For large $$T$$, the $$\bar{C}_V$$ becomes:

$N_A k = R \nonumber$

and for small T, $$\bar{C}_V$$ goes to zero as demonstrated in Figure 18.4.1 .

The vibrational heat capacity is shown as function of the reduced temperature $$T/Θ$$ to get a general picture valid for all diatomic gases. Compare the parameters on Table 18.4.1 to see on what different absolute scales we have to think for different gases. Clearly the vibrational contribution to the heat capacity depends on temperature. For many molecules (especially light ones), the vibrational contribution only kicks in at quite high temperatures.

The value of $$Θ_\text{vib}$$﻿ is determined mostly by

1. the strength of a bond (the stronger the higher $$Θ_\text{vib}$$ )
2. the (effective) mass of the molecule (the lighter the higher $$Θ_\text{vib}$$ )
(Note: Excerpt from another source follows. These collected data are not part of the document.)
-- ==== Sys2Proof/Laws/State.lean ====
section
/-! SUPPORT. The small lemmas of the state: one for each block and each change of the part, one for each record that is read
back after a change, and those of the working record of an event.  Later proofs cite these and unfold no update. -/

namespace Sys2Proof.Machine

/-! ### `Part.modZone` -/

@[simp] theorem Part.modZone_lines (p : Part) (z : ZoneId) (f : ZoneDyn → ZoneDyn) : (p.modZone z f).lines = p.lines := rfl
@[simp] theorem Part.modZone_store (p : Part) (z : ZoneId) (f : ZoneDyn → ZoneDyn) : (p.modZone z f).store = p.store := rfl
@[simp] theorem Part.modZone_cls (p : Part) (z : ZoneId) (f : ZoneDyn → ZoneDyn) : (p.modZone z f).cls = p.cls := rfl
@[simp] theorem Part.modZone_rs (p : Part) (z : ZoneId) (f : ZoneDyn → ZoneDyn) : (p.modZone z f).rs = p.rs := rfl
@[simp] theorem Part.modZone_devices (p : Part) (z : ZoneId) (f : ZoneDyn → ZoneDyn) : (p.modZone z f).devices = p.devices := rfl
@[simp] theorem Part.modZone_dsp (p : Part) (z : ZoneId) (f : ZoneDyn → ZoneDyn) : (p.modZone z f).dsp = p.dsp := rfl
@[simp] theorem Part.modZone_mc (p : Part) (z : ZoneId) (f : ZoneDyn → ZoneDyn) : (p.modZone z f).mc = p.mc := rfl
@[simp] theorem Part.modZone_ring (p : Part) (z : ZoneId) (f : ZoneDyn → ZoneDyn) : (p.modZone z f).ring = p.ring := rfl
@[simp] theorem Part.modZone_mgmt (p : Part) (z : ZoneId) (f : ZoneDyn → ZoneDyn) : (p.modZone z f).mgmt = p.mgmt := rfl
@[simp] theorem Part.modZone_cnt (p : Part) (z : ZoneId) (f : ZoneDyn → ZoneDyn) : (p.modZone z f).cnt = p.cnt := rfl
@[simp] theorem Part.modZone_device (p : Part) (z : ZoneId) (f : ZoneDyn → ZoneDyn) (w : ZoneId) :
    (p.modZone z f).device w = p.device w := rfl
@[simp] theorem Part.modZone_switch (p : Part) (z : ZoneId) (f : ZoneDyn → ZoneDyn) (j : SwitchId) :
    (p.modZone z f).switch j = p.switch j := rfl
@[simp] theorem Part.modZone_zoneRec (p : Part) (z : ZoneId) (f : ZoneDyn → ZoneDyn) (w : ZoneId) :
    (p.modZone z f).zoneRec w = p.zoneRec w := rfl
@[simp] theorem Part.modZone_now (p : Part) (z : ZoneId) (f : ZoneDyn → ZoneDyn) :
    (p.modZone z f).now = p.now:= rfl
@[simp] theorem Part.modZone_mode (p : Part) (z : ZoneId) (f : ZoneDyn → ZoneDyn) :
    (p.modZone z f).mode = p.mode := rfl
@[simp] theorem Part.modZone_cycleTicks (p : Part) (z : ZoneId) (f : ZoneDyn → ZoneDyn) :
    (p.modZone z f).cycleTicks = p.cycleTicks := rfl
@[simp] theorem Part.modZone_level (p : Part) (z : ZoneId) (f : ZoneDyn → ZoneDyn) (r : SensorRef) :
    (p.modZone z f).level r = p.level r := rfl
@[simp] theorem Part.modZone_train (p : Part) (z : ZoneId) (f : ZoneDyn → ZoneDyn) (x : TrainId) :
    (p.modZone z f).train x = p.train x := rfl
@[simp] theorem Part.modZone_zone_self (p : Part) (z : ZoneId) (f : ZoneDyn → ZoneDyn) :
    (p.modZone z f).zone z = f (p.zone z) := by simp [Part.zone, Part.modZone]
theorem Part.modZone_zone_ne (p : Part) {z w : ZoneId} (f : ZoneDyn → ZoneDyn) (h : w ≠ z) :
    (p.modZone z f).zone w = p.zone w := by
  simpa [Part.zone, Part.modZone, Vector.getElem_set] using fun e => absurd (Fin.ext e.symm) h
theorem Part.modZone_zone (p : Part) (z w : ZoneId) (f : ZoneDyn → ZoneDyn) :
    (p.modZone z f).zone w = if w = z then f (p.zone z) else p.zone w := by
  by_cases h : w = z
  · subst h; simp
  · rw [if_neg h, Part.modZone_zone_ne p f h]

/-! ### `Part.modTrain` -/

@[simp] theorem Part.modTrain_lines (p : Part) (t : TrainId) (f : TrainRec → TrainRec) : (p.modTrain t f).lines = p.lines := rfl
@[simp] theorem Part.modTrain_store (p : Part) (t : TrainId) (f : TrainRec → TrainRec) : (p.modTrain t f).store = p.store := rfl
@[simp] theorem Part.modTrain_cls (p : Part) (t : TrainId) (f : TrainRec → TrainRec) : (p.modTrain t f).cls = p.cls := rfl
@[simp] theorem Part.modTrain_rs (p : Part) (t : TrainId) (f : TrainRec → TrainRec) : (p.modTrain t f).rs = p.rs := rfl
@[simp] theorem Part.modTrain_devices (p : Part) (t : TrainId) (f : TrainRec → TrainRec) : (p.modTrain t f).devices = p.devices := rfl
@[simp] theorem Part.modTrain_dsp (p : Part) (t : TrainId) (f : TrainRec → TrainRec) : (p.modTrain t f).dsp = p.dsp := rfl
@[simp] theorem Part.modTrain_mc (p : Part) (t : TrainId) (f : TrainRec → TrainRec) : (p.modTrain t f).mc = p.mc := rfl
@[simp] theorem Part.modTrain_ring (p : Part) (t : TrainId) (f : TrainRec → TrainRec) : (p.modTrain t f).ring = p.ring := rfl
@[simp] theorem Part.modTrain_mgmt (p : Part) (t : TrainId) (f : TrainRec → TrainRec) : (p.modTrain t f).mgmt = p.mgmt := rfl
@[simp] theorem Part.modTrain_cnt (p : Part) (t : TrainId) (f : TrainRec → TrainRec) : (p.modTrain t f).cnt = p.cnt := rfl
@[simp] theorem Part.modTrain_device (p : Part) (t : TrainId) (f : TrainRec → TrainRec) (w : ZoneId) :
    (p.modTrain t f).device w = p.device w := rfl
@[simp] theorem Part.modTrain_switch (p : Part) (t : TrainId) (f : TrainRec → TrainRec) (j : SwitchId) :
    (p.modTrain t f).switch j = p.switch j := rfl
@[simp] theorem Part.modTrain_zoneRec (p : Part) (t : TrainId) (f : TrainRec → TrainRec) (w : ZoneId) :
    (p.modTrain t f).zoneRec w = p.zoneRec w := rfl
@[simp] theorem Part.modTrain_now (p : Part) (t : TrainId) (f : TrainRec → TrainRec) :
    (p.modTrain t f).now = p.now:= rfl
@[simp] theorem Part.modTrain_mode (p : Part) (t : TrainId) (f : TrainRec → TrainRec) :
    (p.modTrain t f).mode = p.mode := rfl
@[simp] theorem Part.modTrain_cycleTicks (p : Part) (t : TrainId) (f : TrainRec → TrainRec) :
    (p.modTrain t f).cycleTicks = p.cycleTicks := rfl
@[simp] theorem Part.modTrain_level (p : Part) (t : TrainId) (f : TrainRec → TrainRec) (r : SensorRef) :
    (p.modTrain t f).level r = p.level r := rfl
@[simp] theorem Part.modTrain_zone (p : Part) (t : TrainId) (f : TrainRec → TrainRec) (w : ZoneId) :
    (p.modTrain t f).zone w = p.zone w := rfl
@[simp] theorem Part.modTrain_train_self (p : Part) (t : TrainId) (f : TrainRec → TrainRec) :
    (p.modTrain t f).train t = f (p.train t) := by simp [Part.train, Part.modTrain]
theorem Part.modTrain_train (p : Part) (t x : TrainId) (f : TrainRec → TrainRec) :
    (p.modTrain t f).train x = if x = t then f (p.train t) else p.train x := by
  by_cases h : x = t
  · subst h; simp
  · simpa [Part.train, Part.modTrain, Vector.getElem_set, h] using fun e => absurd (Fin.ext e.symm) h

/-! ### `Part.modDevice` -/

@[simp] theorem Part.modDevice_lines (p : Part) (z : ZoneId) (f : DeviceRec → DeviceRec) : (p.modDevice z f).lines = p.lines := rfl
@[simp] theorem Part.modDevice_store (p : Part) (z : ZoneId) (f : DeviceRec → DeviceRec) : (p.modDevice z f).store = p.store := rfl
@[simp] theorem Part.modDevice_cls (p : Part) (z : ZoneId) (f : DeviceRec → DeviceRec) : (p.modDevice z f).cls = p.cls := rfl
@[simp] theorem Part.modDevice_trk (p : Part) (z : ZoneId) (f : DeviceRec → DeviceRec) : (p.modDevice z f).trk = p.trk := rfl
@[simp] theorem Part.modDevice_rs (p : Part) (z : ZoneId) (f : DeviceRec → DeviceRec) : (p.modDevice z f).rs = p.rs := rfl
@[simp] theorem Part.modDevice_devices (p : Part) (z : ZoneId) (f : DeviceRec → DeviceRec) : (p.modDevice z f).devices = p.devices.set z (f p.devices[z]) := rfl
@[simp] theorem Part.modDevice_dsp (p : Part) (z : ZoneId) (f : DeviceRec → DeviceRec) : (p.modDevice z f).dsp = p.dsp := rfl
@[simp] theorem Part.modDevice_mc (p : Part) (z : ZoneId) (f : DeviceRec → DeviceRec) : (p.modDevice z f).mc = p.mc := rfl
@[simp] theorem Part.modDevice_ring (p : Part) (z : ZoneId) (f : DeviceRec → DeviceRec) : (p.modDevice z f).ring = p.ring := rfl
@[simp] theorem Part.modDevice_mgmt (p : Part) (z : ZoneId) (f : DeviceRec → DeviceRec) : (p.modDevice z f).mgmt = p.mgmt := rfl
@[simp] theorem Part.modDevice_cnt (p : Part) (z : ZoneId) (f : DeviceRec → DeviceRec) : (p.modDevice z f).cnt = p.cnt := rfl
@[simp] theorem Part.modDevice_zone (p : Part) (z : ZoneId) (f : DeviceRec → DeviceRec) (w : ZoneId) :
    (p.modDevice z f).zone w = p.zone w := rfl
@[simp] theorem Part.modDevice_train (p : Part) (z : ZoneId) (f : DeviceRec → DeviceRec) (x : TrainId) :
    (p.modDevice z f).train x = p.train x := rfl
@[simp] theorem Part.modDevice_switch (p : Part) (z : ZoneId) (f : DeviceRec → DeviceRec) (j : SwitchId) :
    (p.modDevice z f).switch j = p.switch j := rfl
@[simp] theorem Part.modDevice_zoneRec (p : Part) (z : ZoneId) (f : DeviceRec → DeviceRec) (w : ZoneId) :
    (p.modDevice z f).zoneRec w = p.zoneRec w := rfl
@[simp] theorem Part.modDevice_now (p : Part) (z : ZoneId) (f : DeviceRec → DeviceRec) :
    (p.modDevice z f).now = p.now:= rfl
@[simp] theorem Part.modDevice_mode (p : Part) (z : ZoneId) (f : DeviceRec → DeviceRec) :
    (p.modDevice z f).mode = p.mode := rfl
@[simp] theorem Part.modDevice_cycleTicks (p : Part) (z : ZoneId) (f : DeviceRec → DeviceRec) :
    (p.modDevice z f).cycleTicks = p.cycleTicks := rfl
@[simp] theorem Part.modDevice_level (p : Part) (z : ZoneId) (f : DeviceRec → DeviceRec) (r : SensorRef) :
    (p.modDevice z f).level r = p.level r := rfl
@[simp] theorem Part.modDevice_device_self (p : Part) (z : ZoneId) (f : DeviceRec → DeviceRec) :
    (p.modDevice z f).device z = f (p.device z) := by simp [Part.device, Part.modDevice]
theorem Part.modDevice_device (p : Part) (z w : ZoneId) (f : DeviceRec → DeviceRec) :
    (p.modDevice z f).device w = if w = z then f (p.device z) else p.device w := by
  by_cases h : w = z
  · subst h; simp
  · simpa [Part.device, Part.modDevice, Vector.getElem_set, h] using fun e => absurd (Fin.ext e.symm) h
Molecules with low $$Θ_\text{vib}$$ often dissociate at lower temperatures, although the harmonic oscillator model is not sufficient to describe that phenomenon.

## Vibrational Populations

We can calculate the fraction of molecules in each vibrational state. The fraction of molecules in the $$v$$th vibrational state is given by:

$f_v = \frac{e^{-h\nu(v+\frac{1}{2})/kT}}{q_\text{vib}}$

Substituting in Equation $$\ref{eq1}$$, we get:

$\begin{split} f_v &= \left(1-e^{-h\nu/kT}\right)e^{-h\nu v/kT} \\ &= \left(1-e^{-\Theta_\text{vib}/T}\right)e^{-\Theta_\text{vib} v/T} \end{split} \label{vib1}$

We can plot the fraction molecules in each vibrational state.

From the figure, we can see that most of the Cl2 molecules are in the ground vibrational state at room temperature (300 K). This is true for most molecules. Only molecules with very weak bonds and low vibrational temperatures will populate a significant fraction of molecules in excited vibrational states.